Upgrade options &Thoughts: higher bit rate vs balanced setup
Jan 19, 2017 at 7:13 AM Post #17 of 21
okey dokey, so its all on the headphones and eq then!

 
Well no, mostly it's on the quality/type of the recording, then the headphones and processing (EQ, crossfeed/HRTF). For headphone playback only, you might want to have a look at some binaural type recordings for example.
 
G
 
Jan 19, 2017 at 7:56 AM Post #18 of 21
As I understand balanced connection you have a ground and two signals, one is the inverse of the other. At the receiver hot and the inverse are compared and all the difference between the two is considered noise and eliminated.
 
In case of a headphone, you normally have 1 ground and two signals, L and R
You can split the ground into 2 wires L and R .
This is the same as how we connect 2 pair of speakers to an amp.
Nothing balanced about this type of connection.
Hence no common noise rejection as far as I could judge.
 
Jan 19, 2017 at 9:48 AM Post #19 of 21
  As I understand balanced connection you have a ground and two signals, one is the inverse of the other. At the receiver hot and the inverse are compared and all the difference between the two is considered noise and eliminated.

 
Pretty much but you've made it sound a bit like there's some comparison processing or magic going on! 
wink_face.gif

Effectively, from the transmitter, say a balanced amp, you have a the original signal on the "hot" wire, which is duplicated and inverted (180deg out of phase) on the cold wire. At the receiver, say a speaker, the cold wire signal is inverted (-180deg) back into phase. The signals from the hot and cold wires are then summed resulting in: Our original signal +6db (signal x 2) and any interference picked up across the wires during transmission becoming out of phase when the receiver inverts the cold signal and then phase cancelled when the signals are summed.
 
G
 
Jan 19, 2017 at 10:40 AM Post #20 of 21
  Hiya, its the Pioneer XDP-300R, states 'linear-phase FIR equalizer'?

 
That doesn't really tell much...is it a PEQ or just a regular n-band equalizer?
 
Jan 19, 2017 at 11:10 AM Post #21 of 21
   
To summarise what others have effectively said, you'll get no noticeable improvement from either.

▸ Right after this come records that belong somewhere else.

-- ==== Sys2Proof/Machine/Digest.lean ====
section
/-! DEFINITION. Machine/Digest.lean: the Digest Engine and the commands INIT, UPDATE, FINAL, HASH (41_digest_engine.md). -/

namespace Sys2Proof.Machine

/-- The fresh context: H = IV, an empty buffer, TOTAL = 0 (R120). -/
def fresh (P : Params) : Ctx := ⟨P.iv, [], 0⟩

/-- One pass of the loop of R121: a byte into BUF, and a compression when BUF holds 64. -/
def absorbByte (P : Params) (c : Ctx) (x : Byte) : Ctx :=
  let filled := c.buf ++ [x]
  if filled.length = 64 then
    { h := compress P c.h (toVec 64 filled), buf := [], total := c.total + 1 }
  else
    { h := c.h, buf := filled, total := c.total + 1 }

/-- `absorb(ctx, s)` (R121). -/
def absorb (P : Params) (c : Ctx) (s : List Byte) : Ctx := s.foldl (absorbByte P) c

/-- `z = (55 - L) mod 64`: the number of zero bytes of the padding (R124). The sum is taken from 119 so that natural
subtraction does not cut it off: L is at most 63. -/
def padZeros (L : Nat) : Nat := (119 - L % 64) % 64

/-- What finalization appends to a message of bit length bl whose buffered length is L (R124). -/
def padding (L : Nat) (bl : Dword) : List Byte := [0x80] ++ List.replicate (padZeros L) 0x00 ++ le64 bl

/-- `finish(ctx)` (R124): the context it leaves; the padding is not counted in TOTAL. -/
def finish (P : Params) (c : Ctx) : Ctx :=
  let tail := c.buf ++ padding c.buf.length (c.total * 8)
  let h1 := compress P c.h (toVec 64 (slice tail 0 64))
  let h2 := if tail.length = 128 then compress P h1 (toVec 64 (slice tail 64 128)) else h1
  { h := h2, buf := [], total := c.total }

/-- The hash `finish` returns: `ser(H)` (R124). -/
def finishHash (P : Params) (c : Ctx) : Hash := ser (finish P c).h

/-- `digest(s) = finish(absorb(fresh, s))` (R126). -/
def digest (P : Params) (s : List Byte) : Hash := finishHash P (absorb P (fresh P) s)

/-- INIT (R127) under the given parameters: legal in every phase, keeps OUT and NONCE. -/
def execInitWith (P : Params) (s : State) : Result :=
  .next (((s.setCtx (fresh P)).setPhase .init).complete false)

/-- INIT (R127). -/
def execInit (s : State) : Result := execInitWith Config.params s

/-- UPDATE (R128) under the given parameters: E_PHASE before E_LEN. -/
def execUpdateWith (P : Params) (data : List Byte) (s : State) : Result :=
  if s.phase = .fin then .next (s.raise .phase)
  else if tooLong s.total.toNat data.length then .next (s.raise .len)
  else .next (((s.setCtx (absorb P s.ctx data)).setPhase .acc).complete false)

/-- UPDATE (R128). -/
def execUpdate (data : List Byte) (s : State) : Result := execUpdateWith Config.params data s

/-- FINAL (R129) under the given parameters. -/
def execFinalWith (P : Params) (s : State) : Result :=
  if s.phase = .fin then .next (s.raise .phase)
  else .next ((((s.setCtx (finish P s.ctx)).setOut (finishHash P s.ctx)).setPhase .fin).complete false)

/-- FINAL (R129). -/
def execFinal (s : State) : Result := execFinalWith Config.params s

/-- HASH (R130) under the given parameters: a fresh context whatever the phase. -/
def execHashWith (P : Params) (data : List Byte) (s : State) : Result :=
  if tooLong 0 data.length then .next (s.raise .len)
  else
    .next ((((s.setCtx (finish P (absorb P (fresh P) data))).setOut (digest P data)).setPhase .fin).complete false)

/-- HASH (R130). -/
def execHash (data : List Byte) (s : State) : Result := execHashWith Config.params data s

end Sys2Proof.Machine
end

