-- ==== Sys2Proof/Laws/Compressor.lean ====
section
/-! SUPPORT. Laws/Compressor.lean: a round of the Compressor along a sequence of register values. -/

namespace Sys2Proof.Machine

/-- A rotation amount is in 1..31 (40_compressor.md R106): it is never 0 and never the word width. -/
theorem rotAmount_bounds (P : Params) (r : Fin 4) (i : Fin 16) : 1 ≤ rotAmount P r i ∧ rotAmount P r i ≤ 31 := by
  unfold rotAmount; omega

/-- If each step of round r leads from one member of a sequence to the next, the round leads sixteen members on. -/
theorem mixRound_of_steps {P : Params} {M : Chunk} {r : Fin 4} (g : Nat → Regs) (n : Nat)
    (h : ∀ i : Fin 16, mixStep P M r (g (n + i.val)) i = g (n + i.val + 1)) :
    mixRound P M (g n) r = g (n + 16) := by
  have h0 := h 0; have h1 := h 1; have h2 := h 2; have h3 := h 3; have h4 := h 4; have h5 := h 5
  have h6 := h 6; have h7 := h 7; have h8 := h 8; have h9 := h 9; have h10 := h 10; have h11 := h 11
  have h12 := h 12; have h13 := h 13; have h14 := h 14; have h15 := h 15
  simp only [mixRound, steps, List.foldl_cons, List.foldl_nil]
  simp at h0 h1 h2 h3 h4 h5 h6 h7 h8 h9 h10 h11 h12 h13 h14 h15
  rw [h0, h1, h2, h3, h4, h5, h6, h7, h8, h9, h10, h11, h12, h13, h14, h15]

end Sys2Proof.Machine
end

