-- ==== Sys2Proof/Laws/Engine.lean ====
section
/-! SUPPORT. Laws/Engine.lean: what the operations of the Digest Engine do to the context, so that callers cite a lemma
and do not unfold them. -/

namespace Sys2Proof.Machine

@[simp] theorem absorb_nil (P : Params) (c : Ctx) : absorb P c [] = c := rfl
@[simp] theorem absorb_cons (P : Params) (c : Ctx) (x : Byte) (s : List Byte) :
    absorb P c (x :: s) = absorb P (absorbByte P c x) s := rfl

@[simp] theorem fresh_h (P : Params) : (fresh P).h = P.iv := rfl
@[simp] theorem fresh_buf (P : Params) : (fresh P).buf = [] := rfl
@[simp] theorem fresh_total (P : Params) : (fresh P).total = 0 := rfl

@[simp] theorem absorbByte_total (P : Params) (c : Ctx) (x : Byte) : (absorbByte P c x).total = c.total + 1 := by
  unfold absorbByte; dsimp only; split <;> rfl

/-- Absorbing one byte: it fills BUF and compresses, or it is appended (R121). -/
theorem absorbByte_cases (P : Params) (c : Ctx) (x : Byte) :
    (c.buf.length = 63 ∧
        absorbByte P c x = ⟨compress P c.h (toVec 64 (c.buf ++ [x])), [], c.total + 1⟩) ∨
      (c.buf.length ≠ 63 ∧ absorbByte P c x = ⟨c.h, c.buf ++ [x], c.total + 1⟩) := by
  unfold absorbByte
  by_cases h : c.buf.length = 63
  · exact .inl ⟨h, by simp [h]⟩
  · exact .inr ⟨h, by simp [h]⟩

/-- BUFLEN stays below 64 (R121). -/
theorem absorb_buf_length_le (P : Params) (c : Ctx) (s : List Byte) (h : c.buf.length ≤ 63) :
    (absorb P c s).buf.length ≤ 63 := by
  induction s generalizing c with
  | nil => exact h
  | cons x s ih =>
    apply ih
    obtain ⟨_, e⟩ | ⟨hne, e⟩ := absorbByte_cases P c x
    · simp [e]
    · simp [e]; omega

/-- TOTAL counts every byte absorbed (R121, R23). -/
theorem absorb_total (P : Params) (c : Ctx) (s : List Byte) :
    (absorb P c s).total = c.total + BitVec.ofNat 64 s.length := by
  induction s generalizing c with
  | nil => simp
  | cons x s ih =>
    rw [absorb_cons, ih, absorbByte_total]
    simp only [List.length_cons, BitVec.add_assoc]
    congr 1
    apply BitVec.eq_of_toNat_eq
    simp [Nat.add_comm]

@[simp] theorem finish_buf (P : Params) (c : Ctx) : (finish P c).buf = [] := rfl
@[simp] theorem finish_total (P : Params) (c : Ctx) : (finish P c).total = c.total := rfl

theorem finishHash_eq (P : Params) (c : Ctx) : finishHash P c = ser (finish P c).h := rfl

theorem digest_eq (P : Params) (s : List Byte) : digest P s = ser (finish P (absorb P (fresh P) s)).h := rfl

theorem powhash_preimage_length (data : List Byte) (n : Dword) : (data ++ le64 n).length = data.length + 8 := by simp

@[simp] theorem padding_length (L : Nat) (bl : Dword) : (padding L bl).length = padZeros L + 9 := by
  simp [padding]

theorem tooLong_eq_true {before n : Nat} : tooLong before n = true ↔ 2 ^ 61 ≤ before + n := by simp [tooLong]

theorem tooLong_eq_false {before n : Nat} : tooLong before n = false ↔ before + n < 2 ^ 61 := by simp [tooLong]

theorem lt_of_not_tooLong {before n : Nat} (h : ¬ tooLong before n = true) : before + n < 2 ^ 61 :=
  tooLong_eq_false.mp (Bool.eq_false_iff.mpr h)

end Sys2Proof.Machine
end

It's a bit like asking which of the following will improve your car's performance:  A "turbo" sticker on the back of your car or painting flames down the side. This is not an accurate analogy though, because unlike the audiophile world, neither turbo sticker manufacturers nor car painters claim their products actually improve performance!
 
BTW, also as mentioned previously, all commercial recording studios run balanced setups because they're typically high interference environments which also require cable runs of several (or more) tens of metres, so the noise rejection properties of a balanced setup typically have an impact. Your headphones probably have a cable length of only 3 meters or so and are used in a low or moderate interference environment, therefore no audible benefit.
 
G

3 meters would be a pretty long headphone cable, but even so, headphones are about 30 to 300 ohms, and require a bit of power, making them even more noise-immune.